(Beginning of Data supplied)

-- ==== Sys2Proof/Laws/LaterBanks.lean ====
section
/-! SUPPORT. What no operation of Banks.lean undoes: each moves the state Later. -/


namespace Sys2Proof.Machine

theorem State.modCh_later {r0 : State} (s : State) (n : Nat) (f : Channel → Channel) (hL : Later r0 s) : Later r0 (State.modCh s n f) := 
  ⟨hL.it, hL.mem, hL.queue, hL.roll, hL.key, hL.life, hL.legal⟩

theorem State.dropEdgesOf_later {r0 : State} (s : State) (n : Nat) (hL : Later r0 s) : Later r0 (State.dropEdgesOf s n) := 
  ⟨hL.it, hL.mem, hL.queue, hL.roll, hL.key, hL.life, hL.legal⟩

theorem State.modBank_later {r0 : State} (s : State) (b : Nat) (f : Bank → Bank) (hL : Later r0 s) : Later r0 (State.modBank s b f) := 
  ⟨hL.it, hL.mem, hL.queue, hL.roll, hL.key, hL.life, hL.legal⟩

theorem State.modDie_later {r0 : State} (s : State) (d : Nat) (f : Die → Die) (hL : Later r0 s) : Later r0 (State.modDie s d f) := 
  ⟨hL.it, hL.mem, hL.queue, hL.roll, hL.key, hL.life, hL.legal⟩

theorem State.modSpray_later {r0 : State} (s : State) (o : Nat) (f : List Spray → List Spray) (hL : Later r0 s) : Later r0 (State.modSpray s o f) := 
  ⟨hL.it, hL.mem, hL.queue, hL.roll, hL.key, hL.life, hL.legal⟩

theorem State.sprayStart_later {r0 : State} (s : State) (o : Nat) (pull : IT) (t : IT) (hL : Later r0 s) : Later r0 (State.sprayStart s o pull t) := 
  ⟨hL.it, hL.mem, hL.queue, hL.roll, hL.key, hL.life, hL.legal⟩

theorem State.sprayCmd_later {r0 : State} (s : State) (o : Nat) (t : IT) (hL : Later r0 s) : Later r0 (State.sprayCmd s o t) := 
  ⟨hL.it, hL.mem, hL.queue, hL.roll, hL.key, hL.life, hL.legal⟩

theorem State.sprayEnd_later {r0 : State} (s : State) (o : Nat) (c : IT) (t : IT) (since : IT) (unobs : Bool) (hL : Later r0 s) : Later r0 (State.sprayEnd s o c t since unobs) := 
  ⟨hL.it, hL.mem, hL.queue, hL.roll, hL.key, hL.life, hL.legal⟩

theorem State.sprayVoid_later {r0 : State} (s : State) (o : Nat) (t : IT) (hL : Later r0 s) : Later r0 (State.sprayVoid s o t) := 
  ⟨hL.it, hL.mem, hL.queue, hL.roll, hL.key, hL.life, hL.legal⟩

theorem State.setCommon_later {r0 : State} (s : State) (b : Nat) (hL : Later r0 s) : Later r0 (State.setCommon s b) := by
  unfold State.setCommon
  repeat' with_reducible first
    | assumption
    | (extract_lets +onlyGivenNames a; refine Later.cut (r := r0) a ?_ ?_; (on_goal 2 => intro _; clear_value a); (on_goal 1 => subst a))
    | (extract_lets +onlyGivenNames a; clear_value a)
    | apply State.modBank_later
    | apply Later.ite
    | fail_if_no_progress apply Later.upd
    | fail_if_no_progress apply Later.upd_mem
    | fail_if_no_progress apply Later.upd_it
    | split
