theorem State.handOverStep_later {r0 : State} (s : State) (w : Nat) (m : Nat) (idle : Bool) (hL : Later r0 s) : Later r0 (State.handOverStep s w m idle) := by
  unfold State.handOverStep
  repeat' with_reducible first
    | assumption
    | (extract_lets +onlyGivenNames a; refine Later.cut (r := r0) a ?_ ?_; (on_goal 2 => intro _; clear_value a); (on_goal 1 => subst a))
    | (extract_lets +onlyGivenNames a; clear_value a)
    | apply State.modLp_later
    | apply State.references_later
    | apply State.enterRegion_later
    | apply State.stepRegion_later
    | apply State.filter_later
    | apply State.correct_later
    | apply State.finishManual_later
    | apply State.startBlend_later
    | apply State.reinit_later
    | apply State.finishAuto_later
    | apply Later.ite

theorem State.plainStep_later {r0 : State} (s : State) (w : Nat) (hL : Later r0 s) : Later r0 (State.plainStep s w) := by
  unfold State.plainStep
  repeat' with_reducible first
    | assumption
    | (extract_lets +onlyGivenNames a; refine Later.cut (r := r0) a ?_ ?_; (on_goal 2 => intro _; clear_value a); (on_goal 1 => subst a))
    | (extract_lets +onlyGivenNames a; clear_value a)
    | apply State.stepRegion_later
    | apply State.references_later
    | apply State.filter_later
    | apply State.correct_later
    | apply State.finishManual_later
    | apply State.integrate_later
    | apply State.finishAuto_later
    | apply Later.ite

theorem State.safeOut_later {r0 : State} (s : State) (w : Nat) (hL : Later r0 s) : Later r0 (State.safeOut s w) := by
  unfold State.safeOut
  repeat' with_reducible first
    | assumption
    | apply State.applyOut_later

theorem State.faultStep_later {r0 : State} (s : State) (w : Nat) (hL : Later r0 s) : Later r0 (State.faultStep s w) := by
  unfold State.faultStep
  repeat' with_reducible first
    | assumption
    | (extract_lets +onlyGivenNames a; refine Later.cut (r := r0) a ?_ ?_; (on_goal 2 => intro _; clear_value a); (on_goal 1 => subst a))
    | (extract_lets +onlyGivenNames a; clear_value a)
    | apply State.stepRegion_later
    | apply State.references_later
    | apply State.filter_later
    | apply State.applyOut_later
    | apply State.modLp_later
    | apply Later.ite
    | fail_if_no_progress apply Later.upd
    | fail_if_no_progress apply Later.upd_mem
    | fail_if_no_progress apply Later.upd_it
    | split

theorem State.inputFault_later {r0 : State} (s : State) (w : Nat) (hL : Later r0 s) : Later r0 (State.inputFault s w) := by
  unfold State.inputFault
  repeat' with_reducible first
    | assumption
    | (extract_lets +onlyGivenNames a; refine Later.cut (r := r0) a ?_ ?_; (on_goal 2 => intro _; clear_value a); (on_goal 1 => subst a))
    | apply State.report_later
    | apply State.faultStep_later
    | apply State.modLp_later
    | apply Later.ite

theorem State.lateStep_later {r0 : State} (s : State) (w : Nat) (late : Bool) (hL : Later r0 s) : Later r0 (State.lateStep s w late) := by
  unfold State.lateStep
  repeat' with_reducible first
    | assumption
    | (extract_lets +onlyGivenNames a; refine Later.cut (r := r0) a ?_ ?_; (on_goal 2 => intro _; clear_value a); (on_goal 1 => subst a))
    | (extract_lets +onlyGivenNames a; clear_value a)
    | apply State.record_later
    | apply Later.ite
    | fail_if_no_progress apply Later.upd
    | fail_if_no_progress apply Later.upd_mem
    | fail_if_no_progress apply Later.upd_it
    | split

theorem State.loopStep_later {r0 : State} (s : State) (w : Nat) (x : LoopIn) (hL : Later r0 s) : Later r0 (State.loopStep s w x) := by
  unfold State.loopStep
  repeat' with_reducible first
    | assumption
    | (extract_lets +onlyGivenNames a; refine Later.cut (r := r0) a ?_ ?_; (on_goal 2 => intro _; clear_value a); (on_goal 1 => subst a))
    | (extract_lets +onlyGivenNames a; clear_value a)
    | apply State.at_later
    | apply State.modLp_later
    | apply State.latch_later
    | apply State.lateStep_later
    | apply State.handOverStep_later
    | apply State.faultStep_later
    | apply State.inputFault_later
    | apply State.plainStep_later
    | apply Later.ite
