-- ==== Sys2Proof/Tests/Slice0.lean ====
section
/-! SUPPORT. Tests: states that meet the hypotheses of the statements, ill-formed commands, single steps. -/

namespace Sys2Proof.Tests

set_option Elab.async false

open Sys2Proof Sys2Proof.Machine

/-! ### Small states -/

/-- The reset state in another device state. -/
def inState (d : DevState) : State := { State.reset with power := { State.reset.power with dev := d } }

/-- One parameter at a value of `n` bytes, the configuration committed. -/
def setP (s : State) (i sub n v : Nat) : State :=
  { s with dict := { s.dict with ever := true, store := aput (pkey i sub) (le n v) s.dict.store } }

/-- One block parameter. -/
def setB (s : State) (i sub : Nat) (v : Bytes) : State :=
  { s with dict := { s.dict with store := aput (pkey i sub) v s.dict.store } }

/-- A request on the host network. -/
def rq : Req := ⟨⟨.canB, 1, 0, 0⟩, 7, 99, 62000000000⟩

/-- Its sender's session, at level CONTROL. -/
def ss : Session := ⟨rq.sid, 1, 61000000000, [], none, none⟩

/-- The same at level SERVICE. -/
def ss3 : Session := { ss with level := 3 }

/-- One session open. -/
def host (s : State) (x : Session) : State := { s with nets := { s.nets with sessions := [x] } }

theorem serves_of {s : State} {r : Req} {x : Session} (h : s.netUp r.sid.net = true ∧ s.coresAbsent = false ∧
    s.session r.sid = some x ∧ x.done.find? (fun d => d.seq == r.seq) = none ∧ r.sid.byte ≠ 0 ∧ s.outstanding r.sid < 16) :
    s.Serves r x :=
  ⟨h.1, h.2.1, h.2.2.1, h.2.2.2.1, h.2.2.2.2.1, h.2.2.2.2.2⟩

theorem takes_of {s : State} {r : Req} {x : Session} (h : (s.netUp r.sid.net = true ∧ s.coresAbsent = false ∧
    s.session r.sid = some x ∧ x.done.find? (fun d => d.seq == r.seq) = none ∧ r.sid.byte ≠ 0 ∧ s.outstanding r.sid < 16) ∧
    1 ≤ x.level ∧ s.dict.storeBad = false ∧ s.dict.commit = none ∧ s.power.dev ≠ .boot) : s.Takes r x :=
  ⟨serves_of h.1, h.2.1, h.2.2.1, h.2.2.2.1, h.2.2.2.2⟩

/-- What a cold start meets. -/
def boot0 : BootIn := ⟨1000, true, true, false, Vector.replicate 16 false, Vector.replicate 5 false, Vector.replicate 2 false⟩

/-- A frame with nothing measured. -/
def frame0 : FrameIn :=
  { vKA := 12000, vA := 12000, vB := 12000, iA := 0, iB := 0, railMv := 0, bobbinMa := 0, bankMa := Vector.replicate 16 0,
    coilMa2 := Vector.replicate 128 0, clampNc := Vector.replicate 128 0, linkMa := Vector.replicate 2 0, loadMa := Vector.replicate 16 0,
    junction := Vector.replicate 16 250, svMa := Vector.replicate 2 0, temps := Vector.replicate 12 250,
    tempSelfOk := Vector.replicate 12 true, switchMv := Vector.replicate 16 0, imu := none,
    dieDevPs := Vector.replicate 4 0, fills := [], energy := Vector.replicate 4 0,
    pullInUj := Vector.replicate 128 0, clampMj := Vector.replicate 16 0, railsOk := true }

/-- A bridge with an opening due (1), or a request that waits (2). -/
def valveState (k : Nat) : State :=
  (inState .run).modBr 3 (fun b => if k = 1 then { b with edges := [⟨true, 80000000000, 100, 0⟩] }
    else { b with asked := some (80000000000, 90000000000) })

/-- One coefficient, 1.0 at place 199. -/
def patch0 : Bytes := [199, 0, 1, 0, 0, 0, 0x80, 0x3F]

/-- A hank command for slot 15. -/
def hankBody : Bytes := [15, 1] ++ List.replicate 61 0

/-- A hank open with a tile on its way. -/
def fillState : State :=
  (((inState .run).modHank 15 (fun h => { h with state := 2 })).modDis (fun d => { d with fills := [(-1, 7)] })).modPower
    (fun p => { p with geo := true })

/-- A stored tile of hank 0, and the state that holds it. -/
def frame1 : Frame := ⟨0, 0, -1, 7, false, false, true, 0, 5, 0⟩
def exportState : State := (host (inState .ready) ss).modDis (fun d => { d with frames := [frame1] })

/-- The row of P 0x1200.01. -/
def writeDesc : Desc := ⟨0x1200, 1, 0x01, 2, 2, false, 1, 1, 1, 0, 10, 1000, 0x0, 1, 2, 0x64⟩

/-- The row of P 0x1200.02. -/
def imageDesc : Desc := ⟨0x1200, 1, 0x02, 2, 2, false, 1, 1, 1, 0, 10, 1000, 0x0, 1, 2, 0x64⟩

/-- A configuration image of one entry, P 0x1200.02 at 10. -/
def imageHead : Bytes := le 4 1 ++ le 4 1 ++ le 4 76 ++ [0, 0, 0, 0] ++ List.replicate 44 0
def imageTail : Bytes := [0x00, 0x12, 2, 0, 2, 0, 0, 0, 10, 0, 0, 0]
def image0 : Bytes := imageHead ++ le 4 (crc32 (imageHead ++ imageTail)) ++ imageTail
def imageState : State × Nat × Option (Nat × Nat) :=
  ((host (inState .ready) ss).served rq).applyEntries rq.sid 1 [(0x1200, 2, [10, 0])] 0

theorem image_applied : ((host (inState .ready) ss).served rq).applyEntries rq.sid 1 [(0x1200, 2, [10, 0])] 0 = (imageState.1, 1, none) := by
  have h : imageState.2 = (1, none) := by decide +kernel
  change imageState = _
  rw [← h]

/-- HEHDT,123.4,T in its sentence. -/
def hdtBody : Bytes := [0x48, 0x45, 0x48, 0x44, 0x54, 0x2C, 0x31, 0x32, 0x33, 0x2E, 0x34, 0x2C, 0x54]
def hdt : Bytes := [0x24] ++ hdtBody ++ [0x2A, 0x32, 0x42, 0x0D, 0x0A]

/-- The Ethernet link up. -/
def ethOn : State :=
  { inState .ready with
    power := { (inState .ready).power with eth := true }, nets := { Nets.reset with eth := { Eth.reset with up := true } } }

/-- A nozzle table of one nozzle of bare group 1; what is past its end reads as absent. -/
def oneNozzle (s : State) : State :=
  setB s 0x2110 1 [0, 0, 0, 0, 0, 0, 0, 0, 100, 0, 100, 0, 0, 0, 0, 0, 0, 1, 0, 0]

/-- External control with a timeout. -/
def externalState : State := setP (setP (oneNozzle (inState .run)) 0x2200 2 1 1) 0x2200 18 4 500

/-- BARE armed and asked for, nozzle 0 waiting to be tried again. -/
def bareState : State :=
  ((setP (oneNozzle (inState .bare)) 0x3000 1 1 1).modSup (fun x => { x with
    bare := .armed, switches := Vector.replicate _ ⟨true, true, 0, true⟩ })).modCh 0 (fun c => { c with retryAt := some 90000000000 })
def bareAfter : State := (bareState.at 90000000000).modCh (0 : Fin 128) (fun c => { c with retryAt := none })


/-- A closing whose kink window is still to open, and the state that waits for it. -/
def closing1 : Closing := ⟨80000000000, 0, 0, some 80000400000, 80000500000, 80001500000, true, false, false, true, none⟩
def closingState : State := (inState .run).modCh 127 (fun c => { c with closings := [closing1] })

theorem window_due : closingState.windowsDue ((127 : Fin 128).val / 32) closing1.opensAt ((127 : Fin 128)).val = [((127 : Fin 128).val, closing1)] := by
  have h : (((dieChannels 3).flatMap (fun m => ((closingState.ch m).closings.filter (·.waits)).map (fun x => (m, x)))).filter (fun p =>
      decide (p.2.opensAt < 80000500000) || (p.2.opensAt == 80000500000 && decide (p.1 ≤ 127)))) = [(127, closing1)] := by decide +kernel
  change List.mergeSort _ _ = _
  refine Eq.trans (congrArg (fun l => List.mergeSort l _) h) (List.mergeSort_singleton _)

(End of Data supplied)

## What you are asked to do
Match on "safeOut" and report each line of the data above that has it.

## Response to this exercise
theorem State.safeOut_later {r0 : State} (s : State) (w : Nat) (hL : Later r0 s) : Later r0 (State.safeOut s w) := by
  unfold State.safeOut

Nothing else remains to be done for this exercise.